I tried googling testing and tank refilling co2 in the Fraser valley with no luck! are these places trying to keep it a secret where they are or am I just not asking the right question  Heeeeeeeeeeeeeeelp please!!


----------



## troutsniffer (Dec 10, 2015)

I'm not sure about close by to you, but weldcor here in chilliwack does it. They sold me a 10lb used co2 tank filled for $100. Probably any company that sells gasses.

Edit: I think there is a weldcor in surrey by highway 17. You can facebook them and ask if they do it there.


----------



## liquid_krystale (Dec 13, 2011)

The Guy said:


> I tried googling testing and tank refilling co2 in the Fraser valley with no luck! are these places trying to keep it a secret where they are or am I just not asking the right question  Heeeeeeeeeeeeeeelp please!!


Home/U brew stores are great places to get a tank swap or refill as well.


----------



## Gardener (Feb 13, 2011)

I've been going to AW Fireguard on St. Johns Street in Port Moody for years. Not very close to Langley though I'm afraid...


----------



## gklaw (May 31, 2010)

Try calling Langley KMS Tools. May not be the cheapest.

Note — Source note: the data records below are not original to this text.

/-! ### Witnesses: all operations, steps and encoding -/

theorem witness_transmitsItsEncoding :
    ∃ (s t : State) (i : Instr) (f : List Byte), i.wellFormed = true ∧ encode s.cfg i = some f ∧ exec i s = .next t :=
  ⟨State.reset,
    { State.reset with
      history := [.tx [0xFF#8, 0xFF#8, 0xFE#8, 0x02#8, 0x05#8, 0xFA#8], .result (.returned .unit)] },
    .wireAction, [0xFF#8, 0xFF#8, 0xFE#8, 0x02#8, 0x05#8, 0xFA#8], by decide, by decide, rfl⟩
theorem witness_busy : ∃ s : State, s.phase ≠ .idle ∨ s.op ≠ none := ⟨pinging [], by decide⟩
theorem witness_commandsRun :
    ∃ (s : State) (i : Instr), s.Idle ∧ onParser i = false ∧ i.wellFormed = true := ⟨State.reset, .ping 253#8, by decide⟩
theorem witness_commandsRun_refused :
    ∃ (s : State) (i : Instr), s.Idle ∧ onParser i = false ∧ i.wellFormed = false ∧
      ∀ offset blocks, i ≠ .wireSyncWrite offset blocks := ⟨State.reset, .ping 254#8, by decide, by decide, by decide, by simp⟩
theorem witness_outcomes :
    ∃ (s t : State) (i : Instr), exec i s = .next t ∧ t.op = none ∧ ∀ a n, i ≠ .scan a n :=
  ⟨hearing [.timeout],
    { State.reset with
      history := [.tx [0xFF#8, 0xFF#8, 0x01#8, 0x02#8, 0x01#8, 0xFB#8], .rx .timeout, .result (.returned (.bool false))] },
    .ping 0x01#8, rfl, rfl, by simp⟩
theorem witness_outcomes_running :
    ∃ (s t : State) (i : Instr), exec i s = .next t ∧ t.op = some i := ⟨State.reset, pinging [], .ping 0x01#8, rfl, rfl⟩
theorem witness_frame_raised :
    ∃ (s t : State) (i : Instr) (e : BusError), exec i s = .next t ∧
      t.history.getLast? = some (.result (.raised (.bus e))) ∧ t.history ≠ s.history :=
  ⟨hearing [.timeout],
    { State.reset with history := [.rx .timeout, .result (.raised timeoutError)] },
    .readStatusPacket, ⟨.timeout, .timeout⟩, rfl, by decide, by decide⟩
theorem witness_frame_noReply : ∃ i : Instr, replyOf i = none ∧ ∀ b, i ≠ .processByte b := ⟨.action, rfl, by simp⟩
theorem witness_nothingVisible :
    ∃ (s t : State) (i j : Instr), onParser i = false ∧ i ≠ .readStatusPacket ∧ onParser j = true ∧ s.packet = none ∧
      exec i s = .next t ∧ t.op = none ∧ ∃ r, exec j s = .refused r :=
  ⟨hearing (answerBytes good1),
    { State.reset with
      rxParser := { p1 with state := .waitStart1 }
      history := .tx [0xFF#8, 0xFF#8, 0x01#8, 0x02#8, 0x01#8, 0xFB#8] :: received (answerBytes good1) ++
        [.result (.returned (.bool true))] },
    .ping 0x01#8, .devId, by decide, by decide, by decide, by decide, rfl, by decide, .accessorNotDone, rfl⟩
theorem witness_nothingVisible_next :
    ∃ (s t : State) (i j : Instr), onParser i = false ∧ i ≠ .readStatusPacket ∧ onParser j = true ∧ s.packet = none ∧
      exec i s = .next t ∧ t.op = none ∧ ∃ u r, exec j s = .next u ∧ u.history = s.history ++ [.result r] :=
  ⟨State.reset,
    { State.reset with
      history := [.tx [0xFF#8, 0xFF#8, 0xFE#8, 0x02#8, 0x05#8, 0xFA#8], .result (.returned .unit)] },
    .action, .processByte 0x00#8, by decide, by decide, by decide, by decide, rfl, by decide,
    { State.reset with history := [.result (.returned (.parse .notDone))] }, .returned (.parse .notDone), rfl, rfl⟩
theorem witness_outcomeDepends :
    ∃ (s₁ s₂ : State) (i : Instr), s₁.Idle ∧ s₂.Idle ∧ onParser i = false ∧ s₁.cfg = s₂.cfg ∧ s₁.rx = s₂.rx ∧
      s₁.parser ≠ s₂.parser ∧ s₁.rxParser ≠ s₂.rxParser :=
  ⟨State.reset, { afterP1 0x20#8 with rxParser := p1 }, .ping 0x01#8, by decide⟩
theorem witness_step_call :
    ∃ s : State, s.Idle ∧ s.program = .call .action :: [] := ⟨{ State.reset with program := [.call .action] }, by decide⟩
theorem witness_step_frame :
    ∃ (s : State) (bytes : List Byte) (i : Instr), s.Idle ∧ s.program = .frame bytes :: [] ∧
      decodeWhole s.cfg bytes = .ok i :=
  ⟨{ State.reset with program := [.frame [0xFF#8, 0xFF#8, 0xFE#8, 0x02#8, 0x05#8, 0xFA#8]] },
    [0xFF#8, 0xFF#8, 0xFE#8, 0x02#8, 0x05#8, 0xFA#8], .wireAction, by decide, by decide, rfl⟩
theorem witness_step_newParser : ∃ s : State, s.Idle ∧ s.program = .newParser :: [] :=
  ⟨{ afterP1 0#8 with program := [.newParser] }, by decide⟩
theorem witness_step_undecodable :
    ∃ (s : State) (bytes : List Byte) (e : DecodeError), s.Idle ∧ s.program = .frame bytes :: [] ∧
      decodeWhole s.cfg bytes = .error e :=
  ⟨{ State.reset with program := [.frame [0xFF#8]] }, [0xFF#8], .truncated, by decide, by decide, rfl⟩
theorem witness_step_resumes :
    ∃ (s : State) (i : Instr), s.op = some i ∧ s.phase = .rx ∧ s.rx = .timeout :: [] :=
  ⟨pinging [.timeout], .ping 0x01#8, by decide⟩
theorem witness_step_free :
    ∃ (s : State) (i : Instr), s.op = some i ∧ s.phase = .rx ∧ s.rx = [] := ⟨pinging [], .ping 0x01#8, by decide⟩
theorem witness_placedWord : decodeTableWord 8 0x83 = some (.wireSyncWrite 0#8 [⟨0#8, []⟩]) := by decide
theorem witness_invariant :
    ∃ s t : State, s.inv = true ∧ step s = .next t ∧ s.op ≠ none :=
  ⟨pinging [.byte 0xFF#8], { pinging [] with
      rxParser := { Parser.initial with state := .waitStart2 }
      history := [.tx [0xFF#8, 0xFF#8, 0x01#8, 0x02#8, 0x01#8, 0xFB#8], .rx (.byte 0xFF#8)] },
    by decide, rfl, by decide⟩
theorem witness_noRunFaults : State.reset.inv = true ∧ (pinging []).inv = true := by decide
theorem witness_sentOk : ∃ s t : State, s.sentOk = true ∧ s.history ≠ [] ∧ step s = .next t :=
  ⟨{ pinging [] with phase := .idle, op := none }, { pinging [] with phase := .idle, op := none }, by decide, by decide, rfl⟩
theorem witness_appends : ∃ s t : State, step s = .next t := ⟨State.reset, State.reset, rfl⟩
theorem witness_decodeOfEncode :
    Config.default.codes.toList.Nodup ∧ (Instr.wireSyncWrite 0x1E#8 [⟨1#8, [0x10#8]⟩, ⟨2#8, [0x20#8]⟩]).wellFormed = true ∧
      isWire (.wireSyncWrite 0x1E#8 [⟨1#8, [0x10#8]⟩, ⟨2#8, [0x20#8]⟩]) = true := by decide
theorem witness_decodedBytes :
    decode Config.default [0xFF#8, 0xFF#8, 0xFE#8, 0x02#8, 0x05#8, 0xFA#8, 0x00#8] = .ok (.wireAction, [0x00#8]) := by rfl
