-- ==== Sys2Proof/Machine/State.lean ====
section
/-!
DEFINITION. The state of the block as plain data: every record the manual gives its nine blocks, the levels of the
inputs, the queue of waiting commands, and `State.reset`.

Timers that the manual reports as time left hold the milliseconds left; those it reports as time elapsed count up.
`none` is a stopped timer. What the manual derives from other fields (lock states, channel health, warning proof, the
FAULT line, arms in position) is computed in Flags.lean and held nowhere, but for function health, which R161 sets
apart from its derivation after REVERT TO SETUP.
-/

namespace Sys2Proof.Machine

open Sys2Proof

/-! ## Outcomes of a step -/

/-- The faults of a step. There are none: no rule of the manual stops the device, so nobody raises one. -/
inductive Fault where
  deriving DecidableEq, Repr

/-- The refusals of a step. -/
inductive Refusal where
  /-- Raised by an arm of `exec` for a command that has no meaning yet; safe, since the machine stops. No arm raises
  it: every command has its meaning. -/
  | notModelled (mnemonic : String)
  deriving DecidableEq, Repr

/-! ## Tables over named parts -/

/-- One value for each link. -/
structure PerLink (α : Type) where
  control : α
  harbour : α
  deriving DecidableEq, Repr

/-- The link's entry. -/
def PerLink.get {α : Type} (t : PerLink α) : Link → α
  | .control => t.control
  | .harbour => t.harbour

/-- The table with the link's entry replaced. -/
def PerLink.set {α : Type} (t : PerLink α) (l : Link) (x : α) : PerLink α :=
  match l with
  | .control => { t with control := x }
  | .harbour => { t with harbour := x }

/-- SEAWARD or LANDWARD (R1); also the head facing that traffic: S_ or L_. -/
inductive Direction where
  | seaward
  | landward
  deriving DecidableEq, Repr

/-- One value for each direction, or for each shipping head. -/
structure PerHead (α : Type) where
  seaward : α
  landward : α
  deriving DecidableEq, Repr

/-- The direction's entry. -/
def PerHead.get {α : Type} (t : PerHead α) : Direction → α
  | .seaward => t.seaward
  | .landward => t.landward

/-- The table with the direction's entry replaced. -/
def PerHead.set {α : Type} (t : PerHead α) (d : Direction) (x : α) : PerHead α :=
  match d with
  | .seaward => { t with seaward := x }
  | .landward => { t with landward := x }

/-- One value for each lock. -/
structure PerLock (α : Type) where
  westTail : α
  eastTail : α
  centre : α
  deriving DecidableEq, Repr

/-- The lock's entry. -/
def PerLock.get {α : Type} (t : PerLock α) : LockId → α
  | .westTail => t.westTail
  | .eastTail => t.eastTail
  | .centre => t.centre

/-- The table with the lock's entry replaced. -/
def PerLock.set {α : Type} (t : PerLock α) (l : LockId) (x : α) : PerLock α :=
  match l with
  | .westTail => { t with westTail := x }
  | .eastTail => { t with eastTail := x }
  | .centre => { t with centre := x }

/-- Every entry with `f` applied. -/
def PerLock.map {α β : Type} (f : α → β) (t : PerLock α) : PerLock β := ⟨f t.westTail, f t.eastTail, f t.centre⟩

/-! ## Configuration (Chapter 11) -/

/-- The calibration of one drive (R63). -/
structure Calibration where
  zero : Nat
  sign : Int
  scale : Nat
  deriving DecidableEq, Repr

/-- The unattended signal policy (R177). -/
inductive SignalPolicy where
  | restrict
  | hold
  deriving DecidableEq, Repr

/-- The configured values the blocks have taken from the committed image (R196), but for those kept in the records
themselves: station addresses, channel functions, partial selects and health policies. Units are those of R196. -/
structure Configured where
  drives : PerDrive Calibration
  vmax : Nat
  vslow : Nat
  vcreep : Nat
  accel : Nat
  dslow : Nat
  dcreep : Nat
  kff : Nat
  kp : Nat
  twistWarn : Nat
  twistTrip : Nat
  skewHold : Nat
  hysteresis : Nat
  skewTrip : Nat
  followingTrip : Nat
  settleWindow : Nat
  settleDwell : Nat
  settleTimeout : Nat
  seatedWindow : Nat
  seatDwell : Nat
  lockTimeout : Nat
  openLimit : Nat
  margin : Nat
  clearances : Vector Nat 17
  changeoverDwell : Nat
  amberTime : Nat
  redMinimum : Nat
  clearDwell : Nat
  confirmationRequired : Bool
  retryDwell : Nat
  retryLimit : Nat
  travelTimeout : Nat
  debounce : Vector Nat 4
  scanPeriod : Nat
  blanking : Nat
  openThreshold : Nat
  shortThreshold : Nat
  partialOne : Nat
  partialTwo : Nat
  lowSupplyThreshold : Nat
  undervoltageThreshold : Nat
  maskOpen : Bool
  maskShort : Bool
  maskPartial : Bool
  maskLowSupply : Bool
  watchdogTime : Nat
  signalPolicy : SignalPolicy
  deriving DecidableEq, Repr

/-- What a reader of the configured values finds before any commit; no rule of a committed device reads it (log
entry 21). -/
def Configured.blank : Configured where
  drives := ⟨⟨0, 1, 0⟩, ⟨0, 1, 0⟩, ⟨0, 1, 0⟩, ⟨0, 1, 0⟩⟩
  vmax := 0
  vslow := 0
  vcreep := 0
  accel := 0
  dslow := 0
  dcreep := 0
  kff := 0
  kp := 0
  twistWarn := 0
  twistTrip := 0
  skewHold := 0
  hysteresis := 0
  skewTrip := 0
  followingTrip := 0
  settleWindow := 0
  settleDwell := 0
  settleTimeout := 0
  seatedWindow := 0
  seatDwell := 0
  lockTimeout := 0
  openLimit := 0
  margin := 0
  clearances := Vector.replicate 17 0
  changeoverDwell := 0
  amberTime := 0
  redMinimum := 0
  clearDwell := 0
  confirmationRequired := false
  retryDwell := 0
  retryLimit := 0
  travelTimeout := 0
  debounce := Vector.replicate 4 0
  scanPeriod := 0
  blanking := 0
  openThreshold := 0
  shortThreshold := 0
  partialOne := 0
  partialTwo := 0
  lowSupplyThreshold := 0
  undervoltageThreshold := 0
  maskOpen := false
  maskShort := false
  maskPartial := false
  maskLowSupply := false
  watchdogTime := 0
  signalPolicy := .restrict

/-- The store state (R196). -/
inductive StoreState where
  | editing
  | evaluating
  | committed
  deriving DecidableEq, Repr

/-- The Configuration Store (R196): the image, item `n` at index `n - 1`, and the store state. -/
structure Store where
  state : StoreState
  image : Vector (Option Int) 163
  deriving DecidableEq, Repr

/-! ## Request Port (Chapter 10) -/

/-- The outcomes of a request (R190). -/
inductive OutcomeCode where
  | ok
  | unknownRequest
  | badField
  | notPermitted
  | wrongMode
  | noSuchPassage
  | wrongState
  | duplicateVessel
  | registerFull
  | unreachable
  | tooLate
  | openingActive
  | listFull
  | vesselsCleared
  | interlock
  | configInvalid
  deriving DecidableEq, Repr

/-- A link's frame intake (R185). ASSEMBLING stands in two constructors: the length octet still to come, and the
octets after it, in the order received. -/
inductive Intake where
  | hunting
  | awaitingLength
  | collecting (length : Byte) (octets : List Byte)
  deriving DecidableEq, Repr

/-- A reply (R184): the kind echoed, the outcome, the overrun flag as the outcome octet carried it out, and the body. -/
structure Reply where
  kind : Byte
  outcome : OutcomeCode
  overrun : Bool
  body : List Byte
  deriving DecidableEq, Repr

/-- The reply being sent, and whether its outcome octet has left (R187). -/
structure Sending where
  reply : Reply
  outcomeSent : Bool
  deriving DecidableEq, Repr

/-- The causes of an attention line (R193). -/
inductive AttentionCause where
  | passageRecord
  | opening
  | closure
  | leafGroup
  | lampLatch
  | armLatch
  | mode
  deriving DecidableEq, Repr

/-- A set of attention causes (R193). -/
structure CauseSet where
  passageRecord : Bool
  opening : Bool
  closure : Bool
  leafGroup : Bool
  lampLatch : Bool
  armLatch : Bool
  mode : Bool
  deriving DecidableEq, Repr

/-- The empty set of causes. -/
def CauseSet.empty : CauseSet := ⟨false, false, false, false, false, false, false⟩

/-- A link's attention record (R193). -/
structure Attention where
  raised : Bool
  causes : CauseSet
  deriving DecidableEq, Repr

/-- One link's machinery at the Request Port (R185, R187, R193). -/
structure LinkPort where
  intake : Intake
  /-- The kind octet of the request in hand. -/
  inHand : Option Byte
  sending : Option Sending
  waiting : Option Reply
  overrun : Bool
  attention : Attention
  deriving DecidableEq, Repr

/-! ## Passage Register (Chapter 1) -/

/-- The class of a passage (R1). -/
inductive PassageClass where
  | priority
  | routine
  deriving DecidableEq, Repr

/-- The state of a passage record (R2). -/
inductive PassageState where
  | waiting
  | admitted
  | cleared
  | completed
  | withdrawn
  | expired
  deriving DecidableEq, Repr

/-- A passage record (R1). -/
structure Passage where
  number : Nat
  origin : Link
  tag : List Byte
  direction : Direction
  cls : PassageClass
  clearance : Nat
  angle : Nat
  lifetime : Option Nat
  stamp : Nat
  state : PassageState
  withdrawnBy : Option Link
  deriving DecidableEq, Repr

/-- The Passage Register (R3 to R5, R10). The order of `records` has no meaning (section 1.2). -/
structure Register where
  records : List Passage
  nextNumber : Nat
  nextStamp : Nat
  minuteTimer : Option Nat
  deriving DecidableEq, Repr

/-! ## Opening Sequencer (Chapter 2) -/

/-- The opening states other than NONE (R28). -/
inductive OpeningState where
  | closingRoad
  | lifting
  | open
  | lowering
  | reopeningRoad
  | recoveryWait
  deriving DecidableEq, Repr

/-- The opening record of an opening that is not NONE (R28). The changeover holds milliseconds left. -/
structure Opening where
  state : OpeningState
  recovery : Bool
  list : List Nat
  target : Nat
  served : Option Direction
  changeover : Option Nat
  extending : Bool
  deriving DecidableEq, Repr

/-- A shipping aspect (R164). -/
inductive Aspect where
  | pass
  | standBy
  | noPassage
  | redSingle
  | dark
  deriving DecidableEq, Repr

/-- The red function a head shows alone (R164). -/
inductive SingleRed where
  | redUp
  | redLow
  deriving DecidableEq, Repr

/-- The sequencer's copy of a head's displayed aspect (R171). -/
structure Shown where
  aspect : Aspect
  singleRed : Option SingleRed
  deriving DecidableEq, Repr

/-- The Opening Sequencer: the opening record (`none` is NONE), the demand of each head as last derived (R59), its copy
of what each head displays (R171), and the clearance of the last update (R46). -/
structure Sequencer where
  opening : Option Opening
  demand : PerHead Aspect
  shown : PerHead Shown
  clearance : Nat
  deriving DecidableEq, Repr

/-! ## Leaf Motion Controller (Chapters 3 and 4) -/

/-- A drive record (R78). -/
structure Drive where
  count : Nat
  fine : Int
  rangeFlag : Bool
  followingError : Int
  demand : Int
  saturated : Bool
  brakeReleased : Bool
  deriving DecidableEq, Repr

/-- A leaf record (R78). -/
structure Leaf where
  angle : Int
  twist : Int
  seated : Bool
  twistWarning : Bool
  deriving DecidableEq, Repr

/-- The group states (R79). -/
inductive GroupState where
  | inactive
  | stowed
  | unlocking
  | raising
  | settling
  | heldOpen
  | lowering
  | seating
  | locking
  | stopping
  | tripped
  | halted
  deriving DecidableEq, Repr

/-- The trip causes (R79). -/
inductive TripCause where
  | estop
  | twist
  | skew
  | following
  | encoderRange
  | lockFault
  | lockTimeout
  | settleTimeout
  | spanIntrusion
  deriving DecidableEq, Repr

/-- The reference `r`, the speed `v` and the direction of travel (R71), absent together. -/
structure Profile where
  reference : Nat
  speed : Nat
  up : Bool
  deriving DecidableEq, Repr

/-- The group record (R79, R71). -/
structure Group where
  state : GroupState
  cause : Option TripCause
  pendingLower : Bool
  settleCount : Nat
  seatCount : Nat
  restCount : Nat
  emergencyStop : Bool
  spanOccupied : Bool
  /-- T, in fine units (R70). -/
  target : Option Nat
  profile : Option Profile
  skew : Int
  hold : Bool
  clearance : Nat
  deriving DecidableEq, Repr

/-- The commands of a lock (R80). -/
inductive LockCommand where
  | withdraw
  | drive
  deriving DecidableEq, Repr

/-- A lock record (R80); the timer holds the milliseconds elapsed. -/
structure Lock where
  command : Option LockCommand
  drivenSwitch : Bool
  withdrawnSwitch : Bool
  timer : Option Nat
  unproven : Bool
  deriving DecidableEq, Repr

KMS Tools in Coquitlam Charges them.
Also look up Fire Protection Services in your area.


----------



## 2wheelsx2 (Apr 21, 2010)

KMS will not hydrotest but they will point you to places that do. I get everything done at Royal City Fire Supply. As Gordon says, fire protection services are your best bet. They will all fill CO2 on the spot and hydrotest over 24 hours and in Royal city's case, the prices are as reasonable as any other place I have been to.


----------



## The Guy (Nov 26, 2010)

Thanks everyone for all the help.


----------



## CRS Fan (Apr 21, 2010)

Another vote for Royal City. Last time I hydrotested my 20lb tank, they had it done the same day!


Sent from my iPhone using Tapatalk


----------



## Juststarting (Oct 26, 2016)

Just to chime in I went to "fairlane fire prevention" in Burnaby and got mine done. It cost $25 and was done in about 10 mins. They confirmed they also do hydro testing but mine doesn't need it yet.


----------